My newfound cousin, I learned, had holidayed with me and my parents in Comely Bank, where I spent my early childhood, though I have no recollection of this, since I was scarcely out of my pushchair at the time.

Yet she had always remembered my unusual name which, she said, was that of the gynaecologist who had delivered me at a nursing home in Walker Street -  though my own understanding has always been that I was called after the German actor Conrad Veidt and the Polish writer Joseph Conrad.
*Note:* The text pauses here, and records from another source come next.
/-- Whether a range that lies in HBM lies in a context's region and outside its reserve (R687). -/
def State.regionOk (s : State) (x : CtxSt) (r : Nat × Nat) : Bool :=
  r.2 == 0 || (match s.place r.1 with
    | .hbm => s.inRegion x r.1 r.2
    | _ => true)

/-- The STAGE regions of a collective: physical start and bytes. -/
def CollDesc.stageRange (d : CollDesc) : List (Nat × Nat) :=
  if 6 ≤ d.kind then [(d.stage, 4096 * d.stageBufs)] else []

/-- The STAGE regions of an image's collectives, with the DETAIL that names each. -/
def Img.stages (im : Img) (ss : List Strm) : List (Nat × (Nat × Nat)) :=
  ss.flatMap fun t => t.ops.flatMap fun e =>
    match im.collAt e.2 with
    | some d => d.stageRange.map fun r => (imgErr t.sec e.1, r)
    | none => []

/-- The addresses that the descriptors and ops of an image name, with the DETAIL that names each: they count whatever the
length at them (R324). -/
def Img.named (im : Img) (ss : List Strm) : List (Nat × List Nat) :=
  ss.flatMap fun t => t.ops.filterMap fun e =>
    let at_ := imgErr t.sec e.1
    match e.2 with
    | .ueRun _ _ a _ => ((im.constAt a.toNat 64).map updDesc).map fun d =>
        (at_, [d.grad, d.master, d.mom1, d.mom2, d.work, d.wscl])
    | .cxRun _ _ a => ((im.constAt a.toNat 64).map collDesc).map fun d => (at_, [d.src, d.dst, d.aux, d.dropv])
    | _ => none

/-- The descriptors of a core's table, named by an op or not, with the DETAIL of each. -/
def Img.tableDescs (im : Img) : List (Nat × Desc) :=
  im.sections.zipIdx.flatMap fun p =>
    if p.1.kind ≠ 2 then []
    else
      let n := p.1.length / 64
      (chunks 64 n (slice im.raw p.1.offset (64 * n))).zipIdx.map fun q =>
        (imgErr p.2 q.2, descOf (BitVec.ofNat 512 (leNat q.1)))

/-- The addresses that a descriptor names. -/
def Desc.named (d : Desc) : List Nat :=
  [d.src, d.dst, d.sscl, d.dscl] ++ (if d.kind = 2 then [d.idxAddr] else [])

/-- Whether an address lies in a store that engines address (R324). -/
def State.inStore (s : State) (a : Nat) : Bool := s.inStoreAt (a, 1)

/-- The fault of R324. -/
def State.placeErr (s : State) (im : Img) (ss : List Strm) (ts : List (Nat × Touch)) : Option Nat :=
  firstErr (ts.map fun t => ckAt ((t.2.reads ++ t.2.writes).all s.inStoreAt) t.1)
  <|> firstErr ((im.named ss).map fun e => ckAt (e.2.all s.inStore) e.1)
  <|> firstErr (im.tableDescs.map fun e =>
        let t := descTouch e.2
        ckAt (e.2.named.all s.inStore && (t.reads ++ t.writes).all s.inStoreAt) e.1)

/-- Whether what a collective writes to depends on its group: REDUCE_SCATTER, PERMUTE and A2A_DISPATCH. -/
def CollDesc.writesByGroup (d : CollDesc) : Bool := d.kind == 2 || d.kind == 6 || d.kind == 7
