/-- The reply that a packet gets before its command has any effect, in the order RING, fields, lock, context, state
(R654, R659, R666, R671). -/
def State.cmdReject (s : State) (r : Nat) (f : CmdForm) (p : BitVec 512) : Option (Nat × Nat) :=
  let ctx := pktCtx p
  let cls := (cmdClass f.op).getD .query
  let x := s.ctxAt ctx
  if pf p 3 1 ≠ r then some (3, 0)
  else
    match pktBad p (f.ctxOk ctx) (f.vals s p) f.used with
    | some off => some (2, off)
    | none =>
      (match s.lockHeld r cls ctx with
       | some e => some e
       | none =>
         if decide (ctx < 4) && x.st == .free && f.op != 0x10 then some (4, 0)
         else if cls = .context ∧ !f.accepts x.st then
           (if f.op = 0x10 then some (0x40, 0) else some (7, x.st.code))
         else none)

/-- Whether a command waits at the HEAD: it would run, and a stack of its context's region holds requests (R350). -/
def State.hbmWaits (s : State) (r : Nat) (f : CmdForm) (p : BitVec 512) : Bool :=
  f.hbm && (s.cmdReject r f p).isNone && !s.regionServed (s.ctxAt (pktCtx p))

/-- Town Hall runs the command at the HEAD of ring r when it is this row's (R658): a packet that is rejected has its
reply at once. -/
def runCmd (r : Fin 8) (f : CmdForm) (body : State → BitVec 512 → State) (s : State) : Out :=
  if !s.ringReady r.val then .next s
  else
    match s.entryAt r.val with
    | none => .next (s.ringFault r.val)
    | some p =>
      if pktOp p ≠ f.op ∨ s.hbmWaits r.val f p then .next s
      else
        let t := s.takeEntry r.val p
        let t := match s.cmdReject r.val f p with
          | some e => t.reply r.val p e.1 e.2 0
          | none => body t p
        .next (t.pumpRing r.val 256)

/-- CTX of a command that names no context. -/
def noCtx (c : Nat) : Bool := c == 0xFF

/-- CTX of a command that names one. -/
def oneCtx (c : Nat) : Bool := decide (c < 4)

/-- Any CTX. -/
def anyCtx (c : Nat) : Bool := noCtx c || oneCtx c

/-- The form of a query or package command. -/
def plainForm (op : Nat) (ctxOk : Nat → Bool) (used : List (Nat × Nat)) (vals : State → BitVec 512 → List (Bool × Nat)) :
    CmdForm :=
  { op := op, ctxOk := ctxOk, used := used, vals := vals, accepts := fun _ => true }

/-! ## Host buffers (R657) -/

/-- Whether the host buffer answers for `n` bytes. -/
def State.bufOk (s : State) (p : BitVec 512) (n : Nat) : Bool := n == 0 || s.hostOk (pf p 16 8) n

/-- What keeps an output of `n` bytes from the host buffer: its status and DETAIL. -/
def State.outErr (s : State) (p : BitVec 512) (n : Nat) : Option (Nat × Nat) :=
  if pf p 24 4 < n then some (0xA, n) else if !s.bufOk p n then some (9, 0) else none

/-- An output command writes its bytes and replies. -/
def State.outReply (s : State) (r : Nat) (p : BitVec 512) (bs : Bytes) (status detail : Nat) : State :=
  match s.outErr p bs.length with
  | some e => s.reply r p e.1 e.2 0
  | none => (s.hostWrite (pf p 16 8) bs).reply r p status detail bs.length

/-- The bytes of an input command's buffer. -/
def State.inBuf (s : State) (p : BitVec 512) : Option Bytes :=
  if s.bufOk p (pf p 24 4) then some (s.hostRead (pf p 16 8) (pf p 24 4)) else none

/-! ## Records of the JD (R50, R617-R621) -/

/-- Whether 4,096 bytes are a commit record with the right REC_ID and REC_CRC. -/
def recValid (b : Bytes) : Bool := fld b 0 4 == 0x434D5452 && fld b 0xFF8 8 == (crc64 (b.take 0xFF8)).toNat

/-- STEP of a record. -/
def recStep (b : Bytes) : BitVec 64 := BitVec.ofNat 64 (fld b 8 8)

/-- The newest valid record of a context (R621). -/
def State.newestRec (s : State) (c : Nat) : Option Bytes :=
  let a := s.jdRead (0x8000 + c * 0x2000) 4096
  let b := s.jdRead (0x8000 + c * 0x2000 + 0x1000) 4096
  match recValid a, recValid b with
  | true, true => if (recStep a).toNat < (recStep b).toNat then some b else some a
  | true, false => some a
  | false, true => some b
  | false, false => none

/-- STEP of the newest valid record of a context; zero where there is none. -/
def State.committedOf (s : State) (c : Nat) : Nat := ((s.newestRec c).map fun b => (recStep b).toNat).getD 0

/-- CM_LAST and CM_STATUS.SLOT for the resident context (R627). -/
def State.refreshCm (s : State) : State :=
  let n : BitVec 64 := match s.resident with
    | some c => BitVec.ofNat 64 (s.committedOf c.val)
    | none => 0
  { s with cm := { s.cm with last := n, slot := n.getLsbD 0 } }

/-- The cores of a die that failed screening (R48, R306). -/
def State.screened (s : State) (d : Nat) : Nat := ((List.range 100).filter fun p => s.physState d p == 3).length

/-- The factory record (R50): what the fuses fix, over what assembly wrote in the JD. DESIGN CHOICE (assumption log 89):
SPARE_CORES of a compute die that the package does not have is 0. -/
def State.factoryRecord (s : State) : Bytes :=
  let d := s.jdRead 0 4096
  let per (n : Nat) (on : Nat → Bool) (w : Nat) (off fill : Nat) : Bytes :=
    (List.range n).flatMap fun i => if on i then slice d (off + w * i) w else leBytes w fill
  let die (i : Nat) : Bool := decide (i < s.dies)
  let io (i : Nat) : Bool := decide (i < s.ios)
  let b := leBytes 4 0x46544352 ++ leBytes 2 1 ++ [BitVec.ofNat 8 (kindCode s.fuse.kind), BitVec.ofNat 8 (stepCode s.fuse)]
    ++ leBytes 8 s.fuse.serial.toNat ++ per 4 die 8 0x10 0 ++ per 2 io 8 0x30 0 ++ slice d 0x40 8
    ++ ((List.range 4).map fun i => if die i then BitVec.ofNat 8 (4 - s.screened i) else 0#8) ++ ((List.range 4).map fun i => if die i then (if i = 1 ∨ i = 2 then 1#8 else 0#8) else 0xFF#8) ++ slice d 0x50 12
    ++ per 16 (fun k => decide (k < s.stacks)) 2 0x5C 0xFFFF ++ List.replicate 3964 0#8
  b ++ leBytes 8 (crc64 b).toNat

/-- The regions that JOURNAL_READ reads (R709, R757): offset and bytes. -/
def jdRegions : List (Nat × Nat) :=
  [(0, 0x1000), (0x8000, 0x8000), (0x100000, 0x400), (0x200000, 0x40000), (0x240000, 0x10000), (0x300000, 0x100000)]

/-- Bytes of the JD: the factory record stands in its first 4 KiB (R50). -/
def State.journalBytes (s : State) (off len : Nat) : Bytes :=
  if off < 0x1000 then slice s.factoryRecord off len else s.jdRead off len

/-! ## Query commands (R709-R711, R825, R869) -/

/-- FW_MAJOR, FW_MINOR and FW_PATCH of the running copy. -/
def State.fwBytes (s : State) : Bytes := slice s.sec.running.hdr 8 4

/-- Spare cores of a die. -/
def State.spares (s : State) (d : Nat) : Nat :=
  if d < s.dies then ((List.range 100).filter fun p => s.physState d p == 1).length else 0

/-- The identity block (R710). -/
def State.identityBlock (s : State) : Bytes :=
  leBytes 2 1 ++ [BitVec.ofNat 8 (kindCode s.fuse.kind), BitVec.ofNat 8 (stepCode s.fuse)] ++ s.fwBytes
    ++ leBytes 8 s.fuse.serial.toNat ++ [BitVec.ofNat 8 (2 ^ s.dies - 1), BitVec.ofNat 8 (2 ^ s.ios - 1)]
    ++ leBytes 2 s.failedStacks ++ leBytes 4 (2 ^ s.links - 1) ++ ((List.range 4).map fun d => BitVec.ofNat 8 (s.spares d))
    ++ [4#8, 8#8, 0#8, 0#8] ++ leBytes 8 s.hbmBytes ++ leBytes 8 s.saveBytes ++ List.replicate 208 0#8

/-- IDENTIFY (R662, R710). -/
def execIdentify (r : Fin 8) (s : State) : Out :=
  runCmd r (plainForm 0x01 noCtx [] fun _ _ => []) (fun s p => s.outReply r.val p s.identityBlock 0 0) s

/-- The codes of R55. -/
def StepPhase.code : StepPhase → Nat
  | .idle => 0
  | .running => 1
  | .resolving => 2
  | .restoring => 3
  | .redoing => 4
  | .gated => 5
  | .committing => 6
  | .deferred => 7
  | .committed => 8
  | .aborted => 9

/-- The status block (R711). -/
def State.statusBlock (s : State) (c : Nat) : Bytes :=
  let x := s.ctxAt c
  let pend := pk [(0, b2n x.pendImg.isSome), (1, b2n x.swapAt.isSome), (2, b2n x.haltAfter.isSome), (3, b2n x.verified),
    (4, b2n x.saveSched)]
  let st (i : Nat) : Nat := (x.steps[i]?.map fun t => t.st.code).getD 0
  let no (i : Nat) : Nat := (x.steps[i]?.map fun t => t.no.toNat).getD 0
  [BitVec.ofNat 8 x.st.code, BitVec.ofNat 8 ((s.resident.map (·.val)).getD 0xFF), BitVec.ofNat 8 s.stb.st.code,
   BitVec.ofNat 8 pend, BitVec.ofNat 8 (st 0), BitVec.ofNat 8 (st 1), 0#8, 0#8] ++ leBytes 8 (no 0) ++ leBytes 8 (no 1)
    ++ leBytes 8 (s.committedOf c) ++ leBytes 8 (if x.unbounded then 2 ^ 64 - 1 else x.remain.getD 0)
    ++ leBytes 8 ((x.haltAfter.map (·.toNat)).getD 0) ++ leBytes 8 ((x.swapAt.map (·.toNat)).getD 0)
    ++ leBytes 4 (s.regVal .topo) ++ leBytes 2 x.epoch.toNat ++ leBytes 2 ((x.cfg.map fun g => g.job.toNat).getD 0)
    ++ leBytes 48 ((x.img.map fun i => i.hash.toNat).getD 0) ++ List.replicate 16 0#8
Still,  the gynaecologist struck me as a perfectly plausible addition to the list, especially as I knew that mine had been a difficult birth.  Nevertheless, had we had time, I would have liked to hear more from her about this.

But she correctly recalled that my Aunt Maymie, my mother’s sister (who, as I now realised, my cousin looked quite like) had lived in West Maitland Street at Haymarket;  and  she  confirmed that she belonged to the Paton side of the family, my granny’s name having been Joanna Keith Paton and my mother’s Joanna Paton Hunter,  with me myself following up the rear as Conrad Keith Wilson - the Paton link seeming by then to have been discarded.

Yet who knows? There are still things to discover  and I can see why  ancestry research has become a flourishing industry on the internet. Today, I should add, happens to mark what would have been my mother’s 110th birthday.